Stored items
#####

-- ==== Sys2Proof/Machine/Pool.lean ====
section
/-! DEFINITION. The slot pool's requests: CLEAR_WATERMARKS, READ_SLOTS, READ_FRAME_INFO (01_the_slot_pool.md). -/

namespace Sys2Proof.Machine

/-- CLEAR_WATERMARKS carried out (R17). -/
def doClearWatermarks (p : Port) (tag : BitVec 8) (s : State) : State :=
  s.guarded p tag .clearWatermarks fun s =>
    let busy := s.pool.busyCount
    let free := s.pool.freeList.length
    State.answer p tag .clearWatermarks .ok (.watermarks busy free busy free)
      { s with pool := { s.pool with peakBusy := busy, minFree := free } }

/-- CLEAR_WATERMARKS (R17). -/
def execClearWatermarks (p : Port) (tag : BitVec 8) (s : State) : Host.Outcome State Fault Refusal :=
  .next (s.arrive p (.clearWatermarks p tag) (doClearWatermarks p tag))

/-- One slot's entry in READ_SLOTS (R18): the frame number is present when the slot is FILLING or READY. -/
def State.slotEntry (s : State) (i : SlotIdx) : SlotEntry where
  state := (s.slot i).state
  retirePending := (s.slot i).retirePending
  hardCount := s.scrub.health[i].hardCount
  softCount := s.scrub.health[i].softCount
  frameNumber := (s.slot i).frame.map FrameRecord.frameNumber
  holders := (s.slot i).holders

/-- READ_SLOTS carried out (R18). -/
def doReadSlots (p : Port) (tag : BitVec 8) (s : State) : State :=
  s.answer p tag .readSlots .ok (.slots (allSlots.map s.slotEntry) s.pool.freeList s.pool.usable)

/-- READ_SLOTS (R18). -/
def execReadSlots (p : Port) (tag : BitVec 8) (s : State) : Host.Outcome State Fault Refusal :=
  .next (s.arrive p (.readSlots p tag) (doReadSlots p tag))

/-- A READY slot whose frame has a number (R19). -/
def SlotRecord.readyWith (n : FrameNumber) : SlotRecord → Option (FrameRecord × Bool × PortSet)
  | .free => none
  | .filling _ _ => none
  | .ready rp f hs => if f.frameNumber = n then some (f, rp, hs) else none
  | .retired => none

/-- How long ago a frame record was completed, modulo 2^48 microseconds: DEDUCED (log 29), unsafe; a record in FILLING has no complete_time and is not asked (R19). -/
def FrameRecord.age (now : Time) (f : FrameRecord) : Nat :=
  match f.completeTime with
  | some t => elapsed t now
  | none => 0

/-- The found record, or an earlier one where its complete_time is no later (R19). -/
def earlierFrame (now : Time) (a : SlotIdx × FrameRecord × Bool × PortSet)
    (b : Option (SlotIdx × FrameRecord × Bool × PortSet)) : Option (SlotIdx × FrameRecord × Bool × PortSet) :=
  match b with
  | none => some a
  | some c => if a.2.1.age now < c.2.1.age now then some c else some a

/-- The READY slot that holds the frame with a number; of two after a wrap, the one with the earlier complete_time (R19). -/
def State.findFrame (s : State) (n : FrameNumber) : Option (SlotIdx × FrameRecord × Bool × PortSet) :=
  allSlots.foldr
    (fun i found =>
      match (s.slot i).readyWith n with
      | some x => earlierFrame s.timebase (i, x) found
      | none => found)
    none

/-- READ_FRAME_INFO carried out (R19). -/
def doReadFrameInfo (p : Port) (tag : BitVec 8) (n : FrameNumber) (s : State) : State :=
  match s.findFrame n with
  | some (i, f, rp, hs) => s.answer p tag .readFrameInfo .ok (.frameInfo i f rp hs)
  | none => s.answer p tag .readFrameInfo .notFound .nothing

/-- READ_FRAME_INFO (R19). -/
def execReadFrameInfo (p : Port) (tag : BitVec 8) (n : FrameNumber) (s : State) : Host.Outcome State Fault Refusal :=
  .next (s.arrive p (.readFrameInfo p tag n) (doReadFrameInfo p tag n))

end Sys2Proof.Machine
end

#####

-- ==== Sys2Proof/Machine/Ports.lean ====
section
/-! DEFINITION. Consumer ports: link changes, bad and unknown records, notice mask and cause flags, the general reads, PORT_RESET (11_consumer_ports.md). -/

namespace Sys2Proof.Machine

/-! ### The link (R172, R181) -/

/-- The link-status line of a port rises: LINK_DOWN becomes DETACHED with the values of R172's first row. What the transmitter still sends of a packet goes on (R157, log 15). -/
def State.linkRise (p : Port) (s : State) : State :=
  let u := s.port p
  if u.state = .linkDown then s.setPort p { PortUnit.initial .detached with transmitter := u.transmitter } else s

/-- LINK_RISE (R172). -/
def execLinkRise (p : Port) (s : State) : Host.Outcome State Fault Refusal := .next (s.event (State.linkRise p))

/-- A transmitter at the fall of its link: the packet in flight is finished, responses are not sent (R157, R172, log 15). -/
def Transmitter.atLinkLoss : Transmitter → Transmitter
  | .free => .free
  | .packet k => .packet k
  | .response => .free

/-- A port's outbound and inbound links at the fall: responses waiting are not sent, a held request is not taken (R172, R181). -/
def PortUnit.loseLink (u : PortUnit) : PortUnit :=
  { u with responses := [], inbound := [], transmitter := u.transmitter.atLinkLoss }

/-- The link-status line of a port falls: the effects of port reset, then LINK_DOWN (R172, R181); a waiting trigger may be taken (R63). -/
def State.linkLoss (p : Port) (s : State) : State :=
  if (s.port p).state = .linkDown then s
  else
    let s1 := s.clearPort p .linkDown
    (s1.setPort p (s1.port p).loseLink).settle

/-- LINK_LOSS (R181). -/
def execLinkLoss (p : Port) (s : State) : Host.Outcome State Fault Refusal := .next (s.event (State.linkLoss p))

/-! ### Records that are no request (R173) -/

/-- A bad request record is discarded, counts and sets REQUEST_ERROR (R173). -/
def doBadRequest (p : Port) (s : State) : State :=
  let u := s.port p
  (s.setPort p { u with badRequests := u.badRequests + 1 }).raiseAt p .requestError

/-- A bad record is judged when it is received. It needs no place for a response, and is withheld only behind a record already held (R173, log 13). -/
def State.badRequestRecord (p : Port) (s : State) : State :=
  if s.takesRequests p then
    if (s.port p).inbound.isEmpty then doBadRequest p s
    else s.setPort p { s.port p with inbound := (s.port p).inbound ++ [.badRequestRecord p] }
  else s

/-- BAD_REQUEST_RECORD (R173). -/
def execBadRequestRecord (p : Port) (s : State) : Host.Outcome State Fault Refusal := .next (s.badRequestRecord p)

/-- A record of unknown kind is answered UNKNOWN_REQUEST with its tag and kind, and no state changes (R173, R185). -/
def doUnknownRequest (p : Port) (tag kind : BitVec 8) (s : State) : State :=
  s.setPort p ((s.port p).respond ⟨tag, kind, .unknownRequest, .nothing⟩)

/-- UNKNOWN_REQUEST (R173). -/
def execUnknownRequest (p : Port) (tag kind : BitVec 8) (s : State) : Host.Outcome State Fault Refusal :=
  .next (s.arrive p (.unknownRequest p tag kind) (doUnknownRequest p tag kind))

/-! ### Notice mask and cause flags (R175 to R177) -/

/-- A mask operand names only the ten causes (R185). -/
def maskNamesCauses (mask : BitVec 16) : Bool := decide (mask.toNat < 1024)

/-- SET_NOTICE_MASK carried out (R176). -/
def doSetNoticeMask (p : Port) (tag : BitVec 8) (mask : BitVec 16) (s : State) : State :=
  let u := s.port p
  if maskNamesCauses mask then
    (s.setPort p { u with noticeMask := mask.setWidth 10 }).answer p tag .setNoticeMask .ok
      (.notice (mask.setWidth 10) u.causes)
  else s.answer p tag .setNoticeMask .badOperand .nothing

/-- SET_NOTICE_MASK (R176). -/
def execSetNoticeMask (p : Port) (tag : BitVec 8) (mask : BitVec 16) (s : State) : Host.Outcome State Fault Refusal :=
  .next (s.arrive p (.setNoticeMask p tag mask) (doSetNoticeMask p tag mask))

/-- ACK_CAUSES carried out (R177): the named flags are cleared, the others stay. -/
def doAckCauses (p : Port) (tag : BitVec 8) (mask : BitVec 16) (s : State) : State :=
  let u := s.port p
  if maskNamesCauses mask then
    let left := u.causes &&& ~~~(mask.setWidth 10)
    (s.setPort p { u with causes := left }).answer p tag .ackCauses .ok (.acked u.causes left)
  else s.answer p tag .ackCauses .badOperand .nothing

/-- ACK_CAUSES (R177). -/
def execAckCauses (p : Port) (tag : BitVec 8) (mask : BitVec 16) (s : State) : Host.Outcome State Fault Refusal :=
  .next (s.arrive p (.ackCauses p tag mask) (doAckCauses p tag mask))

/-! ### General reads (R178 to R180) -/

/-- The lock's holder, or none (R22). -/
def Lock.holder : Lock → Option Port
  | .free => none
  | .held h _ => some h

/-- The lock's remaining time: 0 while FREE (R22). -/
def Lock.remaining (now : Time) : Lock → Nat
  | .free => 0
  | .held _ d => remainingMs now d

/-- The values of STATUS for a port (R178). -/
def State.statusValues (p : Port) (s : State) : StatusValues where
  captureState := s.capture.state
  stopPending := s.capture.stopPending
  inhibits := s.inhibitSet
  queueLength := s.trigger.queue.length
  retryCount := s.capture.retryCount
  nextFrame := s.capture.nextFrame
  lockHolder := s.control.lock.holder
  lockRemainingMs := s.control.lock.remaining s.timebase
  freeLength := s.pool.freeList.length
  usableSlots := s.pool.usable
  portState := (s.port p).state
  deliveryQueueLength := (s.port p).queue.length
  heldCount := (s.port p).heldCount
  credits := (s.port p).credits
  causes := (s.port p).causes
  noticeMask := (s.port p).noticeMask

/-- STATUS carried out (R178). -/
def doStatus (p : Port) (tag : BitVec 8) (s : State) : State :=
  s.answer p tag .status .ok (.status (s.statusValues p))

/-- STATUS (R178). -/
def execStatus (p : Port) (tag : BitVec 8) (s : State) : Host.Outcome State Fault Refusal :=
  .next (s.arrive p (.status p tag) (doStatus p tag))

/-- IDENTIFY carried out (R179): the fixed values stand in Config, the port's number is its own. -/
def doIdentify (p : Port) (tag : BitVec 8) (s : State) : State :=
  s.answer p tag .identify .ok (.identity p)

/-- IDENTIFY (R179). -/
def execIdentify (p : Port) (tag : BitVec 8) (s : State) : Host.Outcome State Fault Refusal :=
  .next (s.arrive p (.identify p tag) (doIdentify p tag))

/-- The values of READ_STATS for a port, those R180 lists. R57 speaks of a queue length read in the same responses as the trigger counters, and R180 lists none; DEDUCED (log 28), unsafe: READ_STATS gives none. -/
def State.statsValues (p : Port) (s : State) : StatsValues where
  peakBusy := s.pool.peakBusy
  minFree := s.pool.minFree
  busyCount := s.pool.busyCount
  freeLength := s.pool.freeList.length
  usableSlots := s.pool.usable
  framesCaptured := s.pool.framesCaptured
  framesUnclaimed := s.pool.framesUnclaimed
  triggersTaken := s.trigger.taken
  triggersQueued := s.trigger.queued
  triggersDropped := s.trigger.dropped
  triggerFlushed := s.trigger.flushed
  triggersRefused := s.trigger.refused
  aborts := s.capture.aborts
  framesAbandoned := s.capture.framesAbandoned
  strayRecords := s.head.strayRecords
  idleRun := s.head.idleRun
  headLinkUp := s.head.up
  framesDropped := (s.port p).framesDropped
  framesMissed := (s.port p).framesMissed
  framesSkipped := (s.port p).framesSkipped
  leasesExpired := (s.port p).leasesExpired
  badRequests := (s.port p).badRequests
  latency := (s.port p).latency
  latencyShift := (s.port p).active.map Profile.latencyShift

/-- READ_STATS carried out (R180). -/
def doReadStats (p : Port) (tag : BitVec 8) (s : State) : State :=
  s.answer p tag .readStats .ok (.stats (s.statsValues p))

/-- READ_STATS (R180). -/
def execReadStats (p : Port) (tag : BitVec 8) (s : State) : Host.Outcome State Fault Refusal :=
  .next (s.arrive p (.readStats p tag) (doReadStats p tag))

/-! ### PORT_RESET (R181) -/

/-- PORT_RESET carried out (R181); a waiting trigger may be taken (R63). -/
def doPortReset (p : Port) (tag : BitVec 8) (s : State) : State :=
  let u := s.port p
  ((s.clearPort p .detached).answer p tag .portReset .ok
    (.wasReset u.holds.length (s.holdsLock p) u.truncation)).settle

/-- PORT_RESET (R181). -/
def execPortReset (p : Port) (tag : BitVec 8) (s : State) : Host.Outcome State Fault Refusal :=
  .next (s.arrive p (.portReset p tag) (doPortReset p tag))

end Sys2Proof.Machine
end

#####

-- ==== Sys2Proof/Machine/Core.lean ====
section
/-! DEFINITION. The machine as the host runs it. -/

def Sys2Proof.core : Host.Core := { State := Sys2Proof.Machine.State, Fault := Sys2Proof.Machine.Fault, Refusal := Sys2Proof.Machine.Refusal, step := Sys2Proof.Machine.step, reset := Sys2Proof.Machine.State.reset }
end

#####

Of the entries above, repeat exactly the lines between the line with "framesDropped := (s.port p).framesDropped" and the line with "out (R180). -/", inclusive, and no others.

▶ [RESULT OF THE EXERCISE]
  framesDropped := (s.port p).framesDropped
  framesMissed := (s.port p).framesMissed
  framesSkipped := (s.port p).framesSkipped
  leasesExpired := (s.port p).leasesExpired
  badRequests := (s.port p).badRequests
  latency := (s.port p).latency
  latencyShift := (s.port p).active.map Profile.latencyShift

/-- READ_STATS carried out (R180). -/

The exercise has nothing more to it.